Thank you, but your last sentence is not really correct. The concept of cardinality captures different sizes of infinity. This is why I mentioned countable and uncountable infinites upfront: a countably infinite set and an uncountably infinite set do not have the same cardinality, but both are infinite.

This is not correct.

I think your basic mistake here is thinking that sizes of infinite sets has to be measured by cardinality. Yes, that's one way, but usually not the most useful way; it's a very crude measure. Its only real advantage is the fact that it doesn't need any context to work. In most cases, though, more context-dependent measures of size are more appropriate.

For instance, typically, "almost everywhere" doesn't mean "except on a subset of smaller cardinality", it means "on a subset of measure 0".

It's easy to see why you might get these confused. In many of the typical cases of measure theory -- let's say R^n with Lebesgue measure for concreteness -- you're looking at a set of cardinality 2^(aleph_0), and any countable subset will have measure 0. (Indeed, any set of intermediate cardinality will also have measure 0, if such a thing exists, although famously the question of whether it does cannot be resolved.)

But you can also have subsets also of cardinality 2^(aleph_0) which nonetheless have measure 0. E.g., in R, the Cantor set has measure 0, although its cardinality is equal to that of R itself. If a certain statement was true except on the Cantor set, we'd still say it was true "almost everywhere".

(And all this is assuming we're using "almost everywhere" in the measure sense. Sometimes it's instead used to mean, except on a meagre set, which is a different notion; but that's not the usual meaning, so someone using it that way would hopefully say what they mean explicitly.)

In the case of the natural numbers, we frequently measure sizes of subsets by their natural density. The natural density of a subset S of the natural numbers is simply the limit of |S&cap;{1,...,n}|/n as n goes to infinity (this limit is not guaranteed to exist, of course). So when talking about the natural numbers, if we say something holds "almost everywhere", typically this means it holds except on a set of natural density 0.

(Remember, math terms are heavily overloaded!)

I hear there may be some people use "almost everywhere" when talking about the natural numbers to mean "except on a finite set", but I'd consider this use confusing; if that's what you mean, just say that.

Hope that clears things up.

Edit: It turns out that Tao is actually using the logarithmic density here, not the natural density. Oy. The importance of actually reading the paper, I guess...

Thanks, this is a great comment! You've cleared things up for me a lot.

From Tao’s blog post, it sounds like the result is more in terms of things like: for almost all n<N, the maximum value of n’s Collatz orbit is bounded by extremely slow-growing functions of N (e.g. log log log log N).

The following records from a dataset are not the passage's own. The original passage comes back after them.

/-! ### The anvil cells -/

/-- Settles O53, by what an entry of an anvil cell into a state does; at a hub sample nothing before Thunderhead writes what it
reads, and a fire reaches every READY cell that ANV_EN names. -/
theorem anvilCellsChargeReleaseAndFail : Obligations.AnvilCellsChargeReleaseAndFail := by
  refine ⟨fun s a ha => ⟨fun vst vfeed hc hv => ?_, fun vst vfeed h => anvilCharged_short s a vst vfeed ha h,
      fun ns vst hr h1 h2 he => ?_, fun ns vst h => anvilReleaseEnd_goes_on s a ns vst ha h, fun hr hl => ?_,
      fun hc ht hm => anvilChargeTimeout_fails s a ha hc ht hm, fun h => anvilChargeTimeout_short s a ha h⟩,
    fun s d k codes vst vloc vfeed => hubSample_releasing s d k codes vst vloc vfeed,
    fun s d k codes vst vloc vfeed => hubSample_fires s d k codes vst vloc vfeed,
    fun s d hn hz => ⟨vfeedExcursion_reported s d hn hz, vfeedExcursion_waits s d hn hz⟩⟩
  · obtain ⟨t, ht, hent⟩ := anvilCharged_ready s a vst vfeed ha hc hv
    exact ⟨t, ht, hent.ast, hent.rdy, hent.only, hent.framed⟩
  · obtain ⟨t, ht, hlen, hent⟩ := anvilReleaseEnd_ends s a ns vst ha hr h1 h2 he
    exact ⟨t, ht, hent.ast, hlen, hent.rdy, hent.only, hent.framed⟩
  · obtain ⟨t, ht, hent⟩ := anvilLeakRecharge_full s a ha hr hl
    exact ⟨t, ht, hent.ast, hent.only, hent.framed⟩

end Sys2Proof.Machine

namespace Sys2Proof.Machine

/-! ### Commands that name a cell or a district -/

theorem onCell_next {s : State} {c : Nat} (hc : c < 16 * s.cfg.n) (t : State) : onCell s c t = .next t :=
  congrArg Host.Outcome.next (if_pos (decide_eq_true hc))

theorem onDist_next {s : State} {d : Nat} (hd : d < s.cfg.n) (t : State) : onDist s d t = .next t :=
  congrArg Host.Outcome.next (if_pos hd)

/-! ### Cells of the table -/

@[simp] theorem State.cell_set (s : State) (F : Fld) (i v c : Nat) : (s.set F i v).cell c = s.cell c := rfl

@[simp] theorem State.cell_updCell_self (s : State) (c : Nat) (f : CellS → CellS) : (s.updCell c f).cell c = f (s.cell c) := by
  rw [State.cell_updCell, if_pos rfl]

theorem State.cell_updCell_ne {c e : Nat} (h : e ≠ c) (s : State) (f : CellS → CellS) : (s.updCell c f).cell e = s.cell e := by
  rw [State.cell_updCell, if_neg h.symm]

/-! ### The delay-locked line -/

theorem dllLock_locks (s : State) (d : Nat) (hd : d < s.cfg.n) :
    ∃ t, exec (.dllLock d) s = .next t ∧ t.get R.CEL_SYNC_LOCK d = 1 ∧ t.get R.CEL_SYNC_HOLDOVER d = 0 ∧
      s.only t [R.CEL_SYNC_LOCK.key d] := by
  refine ⟨_, onDist_next hd _, ?_, State.get_set_self _ R.CEL_SYNC_HOLDOVER d 0 (by decide), rfl, ?_⟩
  · exact (State.get_set_apart (by decide) _ _ _ _).trans (State.get_set_self _ R.CEL_SYNC_LOCK d 1 (by decide))
  · exact State.framed_set _ _ _ R.CEL_SYNC_HOLDOVER d 0
      (State.framed_set _ _ _ R.CEL_SYNC_LOCK d 1 (s.framed_refl _) (List.mem_singleton_self _)) (List.mem_singleton_self _)

/-- The line of a district has lost SYNC_IN and holds over. -/
def State.heldOver (s : State) (d : Nat) : State :=
  ((s.set R.CEL_SYNC_LOCK d 0).set R.CEL_SYNC_HOLDOVER d 1).raise R.CEL_FLT_SYNCLOSS d

theorem effHoldover_locked (s : State) (d : Nat) (h : s.get R.CEL_SYNC_LOCK d = 1) :
    effHoldover s d = (s.heldOver d).report clsSync 0 (srcOf 9 (0x100 + d)) := if_pos (by simp [State.flag, h])

theorem syncHoldover_unlocked (s : State) (d : Nat) (hd : d < s.cfg.n) (h : s.get R.CEL_SYNC_LOCK d = 0) :
    exec (.syncHoldover d) s = .next s :=
  (onDist_next hd _).trans (congrArg Host.Outcome.next (if_neg (by simp [State.flag, h])))

theorem syncHoldover_holds (s : State) (d : Nat) (hd : d < s.cfg.n) (h : s.get R.CEL_SYNC_LOCK d = 1)
    (hm : (srcOf 9 (0x100 + d), clsSync) ∉ s.flt.masked) :
    ∃ t, exec (.syncHoldover d) s = .next t ∧ t.get R.CEL_SYNC_LOCK d = 0 ∧ t.get R.CEL_SYNC_HOLDOVER d = 1 ∧
      t.get R.CEL_FLT_SYNCLOSS d = 1 ∧
      t = { s with regs := t.regs, flt := { s.flt with
        lines := s.flt.lines ++ [{ cls := clsSync, cause := 0, src := srcOf 9 (0x100 + d) }] } } ∧
      s.framed t [R.CEL_SYNC_LOCK.key d, R.CEL_FLT_SYNCLOSS.key d] := by
  refine ⟨_, (onDist_next hd _).trans (congrArg Host.Outcome.next (effHoldover_locked s d h)), ?_, ?_, ?_, ?_, ?_⟩
  · rw [State.report_get, State.heldOver, State.raise_get (by decide), State.get_set_apart (by decide)]
    exact State.get_set_self _ _ _ _ (by decide)
  · rw [State.report_get, State.heldOver, State.raise_get (by decide)]
    exact State.get_set_self _ _ _ _ (by decide)
  · rw [State.report_get]
    exact State.get_set_self _ R.CEL_FLT_SYNCLOSS d 1 (by decide)
  · rw [State.report, if_neg (show _ ∉ (s.heldOver d).flt.masked from hm)]
    rfl
  · refine State.framed_congr _ (s.heldOver d) _ _ ?_ (State.report_regs _ _ _ _)
    have hl := State.framed_set _ _ [R.CEL_SYNC_LOCK.key d, R.CEL_FLT_SYNCLOSS.key d] R.CEL_SYNC_LOCK d 0
      (s.framed_refl _) (by simp)
    have hh := State.framed_set _ _ _ R.CEL_SYNC_HOLDOVER d 1 hl (List.mem_cons_self ..)
    exact State.framed_set _ _ _ R.CEL_FLT_SYNCLOSS d 1 hh (by simp)

/-- The line of a district has locked again; how far its phases have drifted is a free value. -/
def State.relocked (s : State) (d : Nat) : State := ((s.freeBits 6).2.set R.CEL_SYNC_LOCK d 1).set R.CEL_SYNC_HOLDOVER d 0

/-- The phases of a switching cell lie a drift away from their places. -/
def State.drifted (s : State) (v c : Nat) : State :=
  if s.cst c == cRun || s.cst c == cSoft then s.updCell c fun x => { x with drift := v } else s

theorem State.drifted_cell (s : State) (v k c : Nat) :
    { (s.drifted v k).cell c with drift := 0 } = { s.cell c with drift := 0 } := by
  unfold State.drifted
  split
  · rw [State.cell_updCell]
    split <;> rfl
  · rfl

/-- The line of a district has locked again, and the phases of its cells come back from where they drifted to. -/
def State.syncReturned (s : State) (d : Nat) : State :=
  (s.relocked d).each (cellsOf d) fun t c => t.drifted (s.freeBits 6).1 c

theorem State.syncReturned_form (s : State) (d : Nat) : ∃ l, s.syncReturned d = { s.relocked d with cells := l } := by
  refine State.each_induct (fun t => ∃ l, t = { s.relocked d with cells := l }) _ _ (fun t c _ ht => ?_) _ ⟨_, rfl⟩
  obtain ⟨l, rfl⟩ := ht
  unfold State.drifted
  split
  · exact ⟨_, rfl⟩
  · exact ⟨l, rfl⟩

theorem State.syncReturned_cell (s : State) (d c : Nat) :
    { (s.syncReturned d).cell c with drift := 0 } = { s.cell c with drift := 0 } :=
  State.each_const (fun t : State => { t.cell c with drift := 0 }) (s.relocked d) _ _ fun t k => t.drifted_cell _ k c

theorem syncReturn_relocks (s : State) (d : Nat) (hd : d < s.cfg.n) (h : s.get R.CEL_SYNC_HOLDOVER d = 1) :
    ∃ t, exec (.syncReturn d) s = .next t ∧ t.get R.CEL_SYNC_LOCK d = 1 ∧ t.get R.CEL_SYNC_HOLDOVER d = 0 ∧
      (∀ c, { t.cell c with drift := 0 } = { s.cell c with drift := 0 }) ∧
      t = { s with regs := t.regs, cells := t.cells, free := s.free + 1 } ∧ s.framed t [R.CEL_SYNC_LOCK.key d] := by
  have he : effSyncReturn s d = s.syncReturned d := if_pos (by simp [State.flag, h])
  have hcell := s.syncReturned_cell d
  obtain ⟨l, hl⟩ := s.syncReturned_form d
  rw [hl] at he hcell
  refine ⟨_, (onDist_next hd _).trans (congrArg Host.Outcome.next he), ?_, State.get_set_self _ R.CEL_SYNC_HOLDOVER d 0 (by decide),
    hcell, rfl, ?_⟩
  · exact (State.get_set_apart (F := R.CEL_SYNC_HOLDOVER) (G := R.CEL_SYNC_LOCK) (by decide) _ _ _ _).trans
      (State.get_set_self (s.freeBits 6).2 R.CEL_SYNC_LOCK d 1 (by decide))
  · exact State.framed_set _ _ _ R.CEL_SYNC_HOLDOVER d 0 (State.framed_set _ _ _ R.CEL_SYNC_LOCK d 1
      (s.framed_refl _) (List.mem_singleton_self _)) (List.mem_singleton_self _)

theorem position_lt (skew ilv p : Nat) : position skew ilv p < 64 := Nat.mod_lt _ (by decide)

/-- Four phases lie a quarter of the switching period apart. -/
theorem position_add_four (skew ilv p : Nat) : position skew ilv (p + 4) = position skew ilv p := by
  unfold position
  omega

/-- Settles O50: LOCK, HOLDOVER and SYNCLOSS by their writes; the fold of SYNC_RETURN writes nothing but how far cells have
drifted. -/
theorem cellsKeepTheirPhaseToSync : Obligations.CellsKeepTheirPhaseToSync :=
  ⟨fun s d hd => ⟨dllLock_locks s d hd, syncHoldover_holds s d hd, syncHoldover_unlocked s d hd, syncReturn_relocks s d hd⟩,
    fun skew ilv p => ⟨position_lt skew ilv p, position_add_four skew ilv p⟩⟩

end Sys2Proof.Machine

namespace Sys2Proof.Machine

/-! ### The registers of a cell -/

/-- A register of a page outside its cells is no register of a cell. -/
theorem Fld.key_page_ne_cell {F G : Fld} (hF : F.inst = .page) (hG : G.inst = .cell)
    (hb : F.base % 0x1000 < G.base % 0x1000) (hc : G.base % 0x1000 + 0xF0 < 0x1000) (i j : Nat) : F.key i ≠ G.key j := by
  have h1 : F.key i = F.base + 0x1000 * i := by simp [Fld.key, hF]
  have h2 : G.key j = G.base + 0x1000 * (j / 16) + 0x10 * (j % 16) := by simp [Fld.key, hG]
  omega

/-- The fields of CEL_STAT stand in one word. -/
theorem celStat_key {F : Fld} (hi : F.inst = .cell) (hb : F.base = R.CEL_STAT_STATE.base) (c : Nat) :
    F.key c = R.CEL_STAT_STATE.key c := by
  simp only [Fld.key, hi, hb, R.CEL_STAT_STATE]

/-- A write of a field of CEL_STAT stays in a frame that holds the word. -/
theorem State.framed.setStat {s t : State} {ks : List Nat} {c : Nat} (h : s.framed t ks) (hk : R.CEL_STAT_STATE.key c ∈ ks)
    {F : Fld} (hF : F.inst = .cell ∧ F.base = R.CEL_STAT_STATE.base) (v : Nat) : s.framed (t.set F c v) ks :=
  State.framed_set _ _ _ _ _ _ h (by rwa [celStat_key hF.1 hF.2])

theorem State.framed.setCst {s t : State} {ks : List Nat} {c : Nat} (h : s.framed t ks) (hk : R.CEL_STAT_STATE.key c ∈ ks)
    (st : Nat) : s.framed (t.setCst c st) ks :=
  (h.setStat hk (F := R.CEL_STAT_STATE) ⟨rfl, rfl⟩ st).setStat hk (F := R.CEL_STAT_AVAIL) ⟨rfl, rfl⟩ _

/-- A field of CEL_STAT beside STATE and AVAIL. -/
theorem State.setCst_get {F : Fld} (h : F.apartAll [R.CEL_STAT_STATE, R.CEL_STAT_AVAIL]) (s : State) (c st i : Nat) :
    (s.setCst c st).get F i = s.get F i := by
  unfold State.setCst
  rw [State.get_set_apart (h R.CEL_STAT_AVAIL (by simp)), State.get_set_apart (h R.CEL_STAT_STATE (by simp))]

Nice. This means that any resulting limit cycle will be tiny, thus hard to hit. So he actually proved that it's hard to disprove the conjecture.

Speculation only, but the method of proof might, in its key step, only bound to ~200. This is a more meaningful result to present if your reader knows that 200 is a as good as 1 because it loses nothing and also highlights something about the bound produced.

One of the aspects of math that I find beautiful is the deep connection between often seemingly unrelated topics. Connecting PDEs, which is a branch of analysis and what I consider "continuous" mathematics to something that seems to me like a discrete number theory problem is beautiful. The bit of intuition for why this might be the case in the article is nice:

> With a PDE, you plug in some values, get other values out, and repeat the process — all to understand that future state of the system. For any given PDE, mathematicians want to know if some starting values eventually lead to infinite values as an output or whether an equation always yields finite values, regardless of the values you start with.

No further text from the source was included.